-- ==== Sys2Proof/Machine/Sched.lean ====
section
/-!
DEFINITION. The scheduler: charged lengths, eligibility, deficit round robin, selection, shapers, the adaptive quantum, sampling, and the commands of class 0x09 (R368 to R395).
-/
namespace Sys2Proof.Machine

/-! ## Shapers (R380 to R382) -/

/-- A node with this shaper may be selected. -/
def Shaper.ok (h : Shaper) : Bool := !h.en || (h.rate != 0 && decide (0 < h.tokens))

/-- An enabled shaper without tokens (R393). -/
def Shaper.dry (h : Shaper) : Bool := h.en && decide (h.tokens ≤ 0)

/-- The refill interval of a rate, in ns (R381). -/
def shaperInterval (rate : Nat) : Nat :=
  if 100000000 ≤ rate then 64 else if 10000000 ≤ rate then 125 else if 1000000 ≤ rate then 250
  else if 100000 ≤ rate then 500 else 1000

/-- Take a charged length. -/
def Shaper.take (h : Shaper) (n : Nat) : Shaper := if h.en then { h with tokens := h.tokens - (n * 16777216 : Nat) } else h

/-- What a rate adds in an interval, bytes times 2^24. -/
def shaperGain (rate ns : Nat) : Nat := rate * ns * 16777216 / 8000000

/-- A refill: a changed rate and burst come into force at it. -/
def Shaper.refill (h : Shaper) : Shaper :=
  if !h.en then h
  else
    let (rate, burst) := h.next.getD (h.rate, h.burst)
    let cap : Int := (burst * 16777216 : Nat)
    { h with
      rate := rate, burst := burst, next := none, interval := shaperInterval rate
      tokens := min cap (min cap h.tokens + (shaperGain rate h.interval : Nat)) }

/-- A shaper as a SET command asks: enabled afresh it starts at its burst; changed, it changes at its next refill. -/
def Shaper.set (h : Shaper) (en : Bool) (rate burst : Nat) : Shaper :=
  if !en then {}
  else if !h.en then { en := true, rate := rate, burst := burst, tokens := (burst * 16777216 : Nat), interval := shaperInterval rate }
  else if rate = h.rate ∧ burst = h.burst then { h with next := none }
  else { h with next := some (rate, burst) }

/-- Tokens in whole bytes. -/
def Shaper.words (h : Shaper) : Word := wdi (h.tokens / 16777216)

/-! ## Charged length (R370) -/

/-- Cipher growth of a queued copy. -/
def State.growth (s : State) (e : QEnt) : Nat :=
  if e.copy.intent = 0 then 0
  else
    match s.binding e.copy.binding with
    | none => 0
    | some b =>
      match s.sa b.sa with
      | none => 0
      | some r => { e.copy with bytes := e.copy.cut (s.entBytes e) }.growthBy r.includeSci b.udp

/-- Charged length of a queued copy at a port node. -/
def State.charged (s : State) (p : Nat) (e : QEnt) : Nat := max 1 ((e.len + s.growth e : Nat) + (s.node p).adjust).toNat

/-! ## Host receive rings (R449, R450) -/

/-- Receive ring. -/
def State.rxRing (s : State) (r : Nat) : HRing := Tbl.lookD s.hst.rx r {}

/-- Change a receive ring. -/
def State.rxM (s : State) (r : Nat) (f : HRing → HRing) : State := s.hstM fun h => { h with rx := Tbl.upd h.rx r {} f }

/-- Free descriptors. -/
def HRing.freeDescs (r : HRing) : Nat := (r.host + 65536 - r.engine) % 65536 - r.reserved

/-- Bytes delivered to the host of a queued copy. -/
def State.rxBytes (s : State) (e : QEnt) : Bytes := e.copy.kept (s.entBytes e)

/-- Descriptors a queued copy takes in a ring. -/
def State.rxNeed (s : State) (r : HRing) (e : QEnt) : Nat := max 1 (ceilDiv (s.rxBytes e).length r.bufSize)

/-- The receive ring of a flow queue. -/
def State.queueRing (s : State) (q : Nat) : Nat := (s.fq q).group % 16

/-- What a receive ring does with a head frame. -/
inductive RxFit
  /-- It takes it, in this many descriptors. -/
  | take (n : Nat)
  /-- It discards it, counted at this place of HRING_STATUS (R450). -/
  | drop (count : Nat)
  /-- The frame waits. -/
  | wait
deriving DecidableEq, Repr

/-- What the ring of a queue does with its head frame. While Bus Master Enable is clear it waits as if no descriptor were posted (R44). -/
def State.rxFit (s : State) (q : Nat) (e : QEnt) : RxFit :=
  let r := s.rxRing (s.queueRing q)
  let n := s.rxNeed r e
  if r.size = 0 then .drop 4
  else if r.stalled then .drop 3
  else if r.size < n then .drop 2
  else if !s.hif.bme then .wait
  else if r.waiter.isSome && r.waiter != some q then .wait
  else if n ≤ r.freeDescs then .take n
  else .wait

/-- Every ring without a waiter takes the lowest queue whose head it cannot hold now. -/
def State.setWaiters (s : State) : State :=
  (s.queuesOf 64).foldl (fun s q =>
    match (s.fq q).q with
    | [] => s
    | e :: _ =>
      let k := s.queueRing q
      if s.rxFit q e = .wait && (s.rxRing k).waiter.isNone then s.rxM k fun r => { r with waiter := some q } else s) s

/-! ## Eligibility (R372, R373, R467) -/

/-- Frames selected for an SA and not yet numbered. -/
def State.reservedFor (s : State) (i : Nat) : Nat :=
  (s.cip.egress.flatMap (·.2)).filter (fun x => x.copy.intent != 0 && ((s.binding x.copy.binding).map (·.sa)) == some i) |>.length

/-- An outbound SA may take another number before the partner acknowledges more. -/
def State.withinLead (s : State) (i : Nat) (r : SaRes) : Bool :=
  match r.ctx with
  | some a => s.mode.mode != .twinActive || decide (a.pn + s.reservedFor i < Tbl.lookD s.twin.m i 0 + 2 * s.stride)
  | none => true

/-- The SA a copy's binding resolves to. -/
def State.copySa (s : State) (c : Copy) : Option (Nat × SaRes) :=
  if c.intent = 0 then none
  else
    match s.binding c.binding with
    | some b => if b.valid then (s.sa b.sa).map fun r => (b.sa, r) else none
    | none => none

/-- The SA of a copy awaits its fetch. -/
def State.awaitsSa (s : State) (c : Copy) : Bool :=
  match s.copySa c with
  | some (_, r) => r.ctx.isNone && !r.lost
  | none => false

/-- The mirror holds the SA of a copy. -/
def State.saHeld (s : State) (c : Copy) : Bool :=
  match s.copySa c with
  | some (i, r) => !s.withinLead i r
  | none => false

/-- A head frame its port could take, as far as its SA and its receive ring go. -/
def State.headOk (s : State) (p q : Nat) (e : QEnt) : Bool :=
  !s.awaitsSa e.copy && !s.saHeld e.copy && (p != 64 || s.rxFit q e != .wait)
    && (p != 66 || decide (ceilDiv (s.entBytes e).length 256 ≤ s.twin.credits))

/-- A flow queue is eligible at its port. -/
def State.queueOk (s : State) (p q : Nat) : Bool :=
  let f := s.fq q
  match f.q with
  | [] => false
  | e :: _ => f.en && f.shaper.ok && s.headOk p q e

/-! ## Deficit round robin (R374) -/

/-- An eligible member of a level. -/
structure Member where
  /-- Its number. -/
  id : Nat
  /-- Its quantum in the round that runs. -/
  quantum : Nat
  /-- Its quantum in the next round. -/
  nextQuantum : Nat
  /-- Charged length of its candidate frame. -/
  len : Nat
  /-- Its deficit. -/
  deficit : Nat
deriving DecidableEq, Repr

/-- What a level chose. -/
structure Pick where
  /-- The member. -/
  id : Nat
  /-- Pointer and visit flag. -/
  drr : Drr
  /-- A round began. -/
  wrapped : Bool
  /-- Deficits of the eligible members. -/
  deficits : Tbl Nat
deriving DecidableEq, Repr

/-- The loop of R374, `n` visits at most: members by rising number, none of them missing. -/
def drrLoop : Nat → List Member → Drr → Bool → Option Pick
  | 0, _, _, _ => none
  | n + 1, ms, d, w =>
    let (m?, w') := match ms.find? fun m => decide (d.ptr ≤ m.id) with
      | some m => (some m, w)
      | none => (ms.head?, true)
    match m? with
    | none => none
    | some m =>
      let v := d.visit && m.id == d.ptr
      let have_ := if v then m.deficit else m.deficit + (if w' then m.nextQuantum else m.quantum)
      if m.len ≤ have_ then
        some { id := m.id, drr := { ptr := m.id, visit := true }, wrapped := w'
               deficits := ms.map fun x => (x.id, if x.id = m.id then have_ - m.len else x.deficit) }
      else
        drrLoop n (ms.map fun x => if x.id = m.id then { x with deficit := have_ } else x) { ptr := m.id + 1, visit := false } w'

/-- One choice of a level. Quanta of at least 64 bytes cover the longest frame in 258 visits. -/
def drrPick (ms : List Member) (d : Drr) : Option Pick := drrLoop (260 * ms.length + 1) ms d false

/-! ## Candidates -/

/-- The candidate frame of a group: its queue-level choice. -/
structure GroupCand where
  /-- The group. -/
  grp : Nat
  /-- The choice. -/
  pick : Pick
  /-- The head frame of the queue chosen. -/
  ent : QEnt
  /-- Its charged length. -/
  len : Nat
deriving DecidableEq, Repr

/-- Enabled queues of a group. -/
def State.groupQueues (s : State) (g : Nat) : List Nat := Tbl.keys (s.sched.queues.filter fun e => e.2.en && e.2.group == g)

/-- Enabled groups of a class of a port node. -/
def State.classGroups (s : State) (p c : Nat) : List Nat :=
  Tbl.keys (s.sched.groups.filter fun e => e.2.en && e.2.port == p && e.2.cls == c)

/-- A queue's head frame. -/
def State.headOf (s : State) (q : Nat) : Option QEnt := (s.fq q).q.head?

/-- Charged length of a queue's head frame. -/
def State.headLen (s : State) (p q : Nat) : Nat :=
  match s.headOf q with
  | some e => s.charged p e
  | none => 0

### EXERCISE DIRECTIONS
From the entries above, extract only the lines running from the one containing "let r := s.rxRing (s.queueRing q)" through the one containing "let k := s.queueRing q", inclusive.

### ANSWER TO THE EXERCISE
  let r := s.rxRing (s.queueRing q)
  let n := s.rxNeed r e
  if r.size = 0 then .drop 4
  else if r.stalled then .drop 3
  else if r.size < n then .drop 2
  else if !s.hif.bme then .wait
  else if r.waiter.isSome && r.waiter != some q then .wait
  else if n ≤ r.freeDescs then .take n
  else .wait

/-- Every ring without a waiter takes the lowest queue whose head it cannot hold now. -/
def State.setWaiters (s : State) : State :=
  (s.queuesOf 64).foldl (fun s q =>
    match (s.fq q).q with
    | [] => s
    | e :: _ =>
      let k := s.queueRing q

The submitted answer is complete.